theorem witness_PreconditionsKeepTheRunUnmarked_div : Preconditions (.divQ16Q16 0 1 2) (put [(1, 5), (2, 1)]) :=
  ⟨by decide, by decide⟩
theorem witness_PreconditionsKeepTheRunUnmarked_lut : Preconditions (.lutQ15 0 1 2) (put [(1, 0x200), (2, 1)]) :=
  ⟨by decide, fun _ _ => all_backed rfl _⟩
theorem witness_PreconditionsKeepTheRunUnmarked_vmul :
    Preconditions (.vmulQ15Q16 4 5 6 7) (put [(4, 0x200), (5, 0x200), (6, 1), (7, 0xFFFF)]) :=
  ⟨by decide, by decide, fun _ _ => all_backed rfl _, fun _ _ => all_backed rfl _, .inl (by decide)⟩
theorem witness_PreconditionsKeepTheRunUnmarked_other : Preconditions (.absQ15 0 1) (put [(1, 5)]) := ⟨by decide, trivial⟩

theorem witness_IllegalWordSetsOnlyIll : decodeWord 0 = .illegal .unknownOpcode ∧ base.busy = false ∧
    ({ base with host := [.writePort .cmd 0] } : State).host = .writePort .cmd 0 :: [] := by decide
theorem witness_IllStaysUntilReset : let s : State := { base with ill := true, host := [.readPort .status] };
    (∃ t, step s = .next t) ∧ s.ill = true ∧ s.host.head? ≠ some .reset := ⟨⟨_, rfl⟩, rfl, by decide⟩
theorem witness_OnlyIllegalWordsSetIll : ∃ t, step { base with host := [.writePort .cmd 0] } = .next t ∧ base.ill = false ∧
    t.ill = true := ⟨_, rfl, rfl, rfl⟩
theorem witness_StepRunsTheDecodedCommand : decodeWord 0x01100007 = .command (.ldi 1 7) ∧ base.busy = false ∧
    ({ base with host := [.writePort .cmd 0x01100007] } : State).host = [.writePort .cmd 0x01100007] ∧
    decodeTableWord 32 0x01100007 = some (.ldi 1 7) := by decide
theorem witness_StallingAccessWaitsForTheBlock : (flying flight).busy = true ∧
    (∃ t, step { flying flight with host := [.readPort (.reg 3)] } = .next t) ∧
    (∃ t, step { flying flight with host := [.writePort (.reg 3) 1] } = .next t) ∧
    ∃ t, step { flying flight with host := [.writePort .cmd 0] } = .next t := ⟨rfl, ⟨_, rfl⟩, ⟨_, rfl⟩, _, rfl⟩
theorem witness_RegistersAreFixedWhileBusy : let s : State := { flying flight with host := [.writePort (.reg 3) 1] };
    (∃ t, step s = .next t) ∧ s.busy = true ∧ s.host.head? ≠ some .reset := ⟨⟨_, rfl⟩, rfl, by decide⟩
theorem witness_HostReadsAndWritesRegisters : base.busy = false ∧
    ({ base with host := [.readPort (.reg 0)] } : State).host = .readPort (.reg 0) :: [] ∧
    ({ base with host := [.writePort (.reg 15) 9] } : State).host = .writePort (.reg 15) 9 :: [] := by decide
theorem witness_CmdAndStatusPorts :
    ({ flying flight with host := [.readPort .cmd] } : State).host = .readPort .cmd :: [] ∧
    ({ base with host := [.readPort .status] } : State).host = .readPort .status :: [] ∧
    ({ base with host := [.writePort .status 1] } : State).host = .writePort .status 1 :: [] := by decide
theorem witness_HostReadsAndWritesMemory : base.memValid 0xFFFF = true ∧ base.mem.wf = true ∧
    ({ base with host := [.readMem 0xFFFF] } : State).host = .readMem 0xFFFF :: [] ∧
    ({ base with host := [.writeMem 0 7] } : State).host = .writeMem 0 7 :: [] := by decide
theorem witness_ResetLeavesMemoryAndRom : ({ flying flight with host := [.reset] } : State).host = .reset :: [] := rfl

theorem witness_VectorMultiplyTakesOneAccessAStep :
    (flying flight).vmul = some flight ∧ (flying flight).host = [] ∧ flight.fetched = none ∧ flight.index < flight.count ∧
    (∀ a, (flying flight).memValid a = true) ∧
    (flying { flight with fetched := some 9 }).vmul = some { flight with fetched := some 9 } ∧
    ({ flight with index := 2 } : VmulFlight).count ≤ ({ flight with index := 2 } : VmulFlight).index :=
  ⟨rfl, rfl, rfl, by decide, all_backed rfl, rfl, by decide⟩
theorem witness_VectorMultiplyAccessFrame : (flying { flight with fetched := some 9 }).mem.wf = true ∧
    (∃ t, blockStep (flying { flight with fetched := some 9 }) = .next t) ∧ ∃ t, blockStep (flying flight) = .next t :=
  ⟨by decide +kernel, ⟨_, rfl⟩, _, rfl⟩
theorem witness_VectorMultiplyRunsTheLoop : (flying flight).vmul = some flight ∧ (flying flight).host = [] ∧
    flight.fetched = none ∧ flight.index ≤ flight.count ∧
    ∀ i, flight.index ≤ i → i < flight.count →
      (flying flight).memValid (element flight.src i) = true ∧ (flying flight).memValid (element flight.dst i) = true :=
  ⟨rfl, rfl, rfl, by decide, fun _ _ _ => ⟨all_backed rfl _, all_backed rfl _⟩⟩
theorem witness_VectorMultiplyScalesEveryElement_in_place :
    let s := store (put [(4, 0x100), (5, 0x100), (6, 0x8000), (7, 3)]) [(0x100, 0x4000)]
    3 = (low s 7).toNat ∧ s.host = [] ∧ s.mem.wf = true ∧
      (∀ i, i < 3 → s.memValid (element (low s 5) i) = true ∧ s.memValid (element (low s 4) i) = true) ∧ low s 4 = low s 5 :=
  ⟨by decide, rfl, by decide +kernel, fun _ _ => ⟨all_backed rfl _, all_backed rfl _⟩, by decide⟩
theorem witness_VectorMultiplyScalesEveryElement_disjoint :
    let s := put [(4, 0x200), (5, 0x100), (6, 0x8000), (7, 1)]
    1 = (low s 7).toNat ∧ s.host = [] ∧ s.mem.wf = true ∧
      (∀ i, i < 1 → s.memValid (element (low s 5) i) = true ∧ s.memValid (element (low s 4) i) = true) ∧
      ∀ i, i < 1 → ∀ j, j < 1 → element (low s 4) i ≠ element (low s 5) j :=
  ⟨by decide, rfl, by decide, fun _ _ => ⟨all_backed rfl _, all_backed rfl _⟩, by decide⟩
theorem witness_VectorMultiplySticksOnUnbackedWord :
    let s : State := { flying flight with backed := [] }
    let s' : State := { flying { flight with fetched := some 1 } with backed := [] }
    s.vmul = some flight ∧ s.host = [] ∧ flight.fetched = none ∧ flight.index < flight.count ∧
      s.memValid (element flight.src 0) = false ∧
      s'.vmul = some { flight with fetched := some 1 } ∧ s'.host = [] ∧ s'.memValid (element flight.dst 0) = false := by
  decide +kernel
theorem witness_FlightFinishes : let v := { flight with index := 1, fetched := some 7 };
    (flying v).vmul = some v ∧ v.Consistent ∧ (flying v).host = [] ∧
    ∀ i, i < v.count → (flying v).memValid (element v.src i) = true ∧ (flying v).memValid (element v.dst i) = true :=
  ⟨rfl, ⟨by decide, by decide, by decide⟩, rfl, fun _ _ => ⟨all_backed rfl _, all_backed rfl _⟩⟩
theorem witness_HazardFreeHostWriteCommutes : (flying flight).vmul = some flight ∧ flight.Consistent ∧
    (flying flight).mem.wf = true ∧ ¬RacesWith flight (.writeMem 1 5) ∧ ∃ t, blockStep (flying flight) = .next t :=
  ⟨rfl, ⟨by decide, by decide, by decide⟩, by decide +kernel,
   fun h => by
     simp only [RacesWith] at h
     revert h
     decide, _, rfl⟩

/-- A busy state that meets the invariant, with a step. -/
theorem witness_StepKeepsTheInvariant : (flying flight).Inv ∧ ∃ t, step (flying flight) = .next t :=
  ⟨⟨by decide +kernel, fun v h => by cases h; exact ⟨by decide, by decide, by decide⟩, by decide +kernel,
    by decide⟩, _, rfl⟩
theorem witness_RomAndMemoryMapAreConstant : ∃ t, step { flying flight with host := [.reset] } = .next t := ⟨_, rfl⟩
theorem witness_OnlyHostWritesAndFlightsChangeMemory : ∃ t,
    step { base with host := [.writeMem 3 9] } = .next t ∧ t.mem ≠ base.mem := ⟨_, rfl, by decide +kernel⟩
theorem witness_EventsComeOneAtATime : let s : State := { base with host := [.writePort .cmd 0, .reset] };
    (∃ t, step s = .next t) ∧ s.host.head? ≠ some .reset := ⟨⟨_, rfl⟩, by decide⟩
theorem witness_FaultedRunIsNeverFinal :
    let s : State := { base with ill := true, marks := { base.marks with illegalWord := true }, host := [.reset] };
    s.Inv ∧ (∃ t, step s = .next t) ∧ s.faulted = true :=
  ⟨⟨by decide, (by rintro v ⟨⟩), by decide +kernel, fun _ => rfl⟩, ⟨_, rfl⟩, rfl⟩

end Sys2Proof.Tests
end

section
/-! PROOF. A run that has gone wrong stays so (spec/60_exceptions.md R162): no event clears a fault mark, and under the
invariant ILL is 1 only in a run that carries one. -/

namespace Sys2Proof.Machine

/-! ## Marks are only added -/

/-- Every mark of `m` stands in `m'` too: nothing has cleared one (R162). -/
def FaultMarks.KeptIn (m m' : FaultMarks) : Prop :=
  (m.illegalWord = true → m'.illegalWord = true) ∧ (m.unwrittenRead = true → m'.unwrittenRead = true) ∧
    (m.zeroDenominator = true → m'.zeroDenominator = true) ∧ (m.zeroLength = true → m'.zeroLength = true)

theorem FaultMarks.KeptIn.refl (m : FaultMarks) : m.KeptIn m := ⟨id, id, id, id⟩

theorem FaultMarks.KeptIn.any {m m' : FaultMarks} (h : m.KeptIn m') (hm : m.any = true) : m'.any = true := by
  obtain ⟨hillegal, hunwritten, hdenominator, hlength⟩ := h
  simp only [FaultMarks.any, Bool.or_eq_true] at hm ⊢
  exact Or.imp (Or.imp (Or.imp hillegal hunwritten) hdenominator) hlength hm

/-- Only `VMUL.Q15.Q16` writes no register (R64). -/
theorem eq_vmul_of_dest_none {i : Instr} (h : i.dest = none) : ∃ rd ra rb rc, i = .vmulQ15Q16 rd ra rb rc := by
  cases i
  case vmulQ15Q16 rd ra rb rc => exact ⟨rd, ra, rb, rc, rfl⟩
  all_goals cases h

theorem execVmul_keeps_marks {rd ra rb rc : Reg} {s t : State} (h : exec (.vmulQ15Q16 rd ra rb rc) s = .next t) :
    s.marks.KeptIn t.marks := by
  simp only [exec, execVmulQ15Q16] at h
  split at h
  · cases h; simp +contextual [FaultMarks.KeptIn]
  · cases h; simp +contextual [FaultMarks.KeptIn]

theorem exec_keeps_marks {i : Instr} {s t : State} (h : exec i s = .next t) :
    s.marks.KeptIn t.marks := by
  cases hd : i.dest with
  | none =>
    obtain ⟨rd, ra, rb, rc, rfl⟩ := eq_vmul_of_dest_none hd
    exact execVmul_keeps_marks h
  | some rd =>
    obtain ⟨v, rfl | rfl⟩ := exec_next_of_dest hd h
    · simp +contextual [FaultMarks.KeptIn]
    · simp +contextual [FaultMarks.KeptIn]

theorem issue_keeps_marks {w : Word} {s t : State} (h : issue w s = .next t) :
    s.marks.KeptIn t.marks := by
  unfold issue at h
  split at h
  · exact exec_keeps_marks h
  · cases h
    simp +contextual [FaultMarks.KeptIn]

theorem readPort_keeps_marks (p : Port) (s : State) : s.marks.KeptIn (readPort p s).marks := by
  cases p with
  | reg r => simp +contextual [readPort, FaultMarks.KeptIn]
  | cmd => exact .refl _
  | status => exact .refl _

theorem writePort_keeps_marks {p : Port} {w : Word} {s t : State} (h : writePort p w s = .next t) :
    s.marks.KeptIn t.marks := by
  cases p with
  | reg r => cases h; exact .refl _
  | cmd => exact issue_keeps_marks h
  | status => cases h; exact .refl _

theorem blockStep_keeps_marks {s t : State} (h : blockStep s = .next t) :
    s.marks.KeptIn t.marks := by
  obtain ⟨-, -, -, -, -, hmarks, -⟩ := blockStep_frame h
  rw [hmarks]
  exact .refl _

/-- No host action clears a mark; reset is one of them and keeps the marks (log entry 16). -/
theorem performHost_keeps_marks {a : HostAction} {s t : State} (h : performHost a s = .next t) :
    s.marks.KeptIn t.marks := by
  cases a with
  | readPort p => cases h; exact readPort_keeps_marks p s
  | writePort p w => exact writePort_keeps_marks h
  | readMem a =>
    simp only [performHost] at h
    split at h <;> cases h
    exact .refl _
  | writeMem a v =>
    simp only [performHost] at h
    split at h <;> cases h
    exact .refl _
  | reset => cases h; exact .refl _
  | wait => exact blockStep_keeps_marks h

theorem step_keeps_marks {s t : State} (h : step s = .next t) : s.marks.KeptIn t.marks := by
  rcases step_cases s with hb | ⟨a, rest, -, -, ha⟩
  · exact blockStep_keeps_marks (hb.symm.trans h)
  · exact performHost_keeps_marks (s := { s with host := rest }) (ha.symm.trans h)

/-! ## Faulted and final -/

/-- Under the invariant a faulted run carries a mark: ILL alone cannot be what makes it faulted. -/
theorem State.Inv.marks_of_faulted {s : State} (hinv : s.Inv) (hf : s.faulted = true) : s.marks.any = true := by
  obtain ⟨-, -, -, hill⟩ := hinv
  rcases Bool.or_eq_true_iff.mp hf with h | h
  · simp [FaultMarks.any, hill h]
  · exact h

theorem State.faulted_of_marks {s : State} (hm : s.marks.any = true) : s.faulted = true := by
  simp [State.faulted, hm]

theorem State.not_final_of_faulted {s : State} (hf : s.faulted = true) : s.final = false := by
  simp [State.final, hf]

/-- Settles O60: the marks survive every step, and the invariant puts a mark behind every ILL that a reset could clear. -/
theorem faultedRunIsNeverFinal : Obligations.FaultedRunIsNeverFinal := by
  intro s t hinv hstep hf
  have ht : t.faulted = true := State.faulted_of_marks ((step_keeps_marks hstep).any (hinv.marks_of_faulted hf))
  exact ⟨ht, State.not_final_of_faulted ht⟩

end Sys2Proof.Machine
end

--

• [Exercise] Taking the entries above, write out exactly each line from the one holding "(flying flight).mem.wf = true" to the one holding "by decide⟩, _, rfl⟩", both included, and stop there.

• [Solved problem]
    (flying flight).mem.wf = true ∧ ¬RacesWith flight (.writeMem 1 5) ∧ ∃ t, blockStep (flying flight) = .next t :=
  ⟨rfl, ⟨by decide, by decide, by decide⟩, by decide +kernel,
   fun h => by
     simp only [RacesWith] at h
     revert h
     decide, _, rfl⟩

/-- A busy state that meets the invariant, with a step. -/
theorem witness_StepKeepsTheInvariant : (flying flight).Inv ∧ ∃ t, step (flying flight) = .next t :=
  ⟨⟨by decide +kernel, fun v h => by cases h; exact ⟨by decide, by decide, by decide⟩, by decide +kernel,
    by decide⟩, _, rfl⟩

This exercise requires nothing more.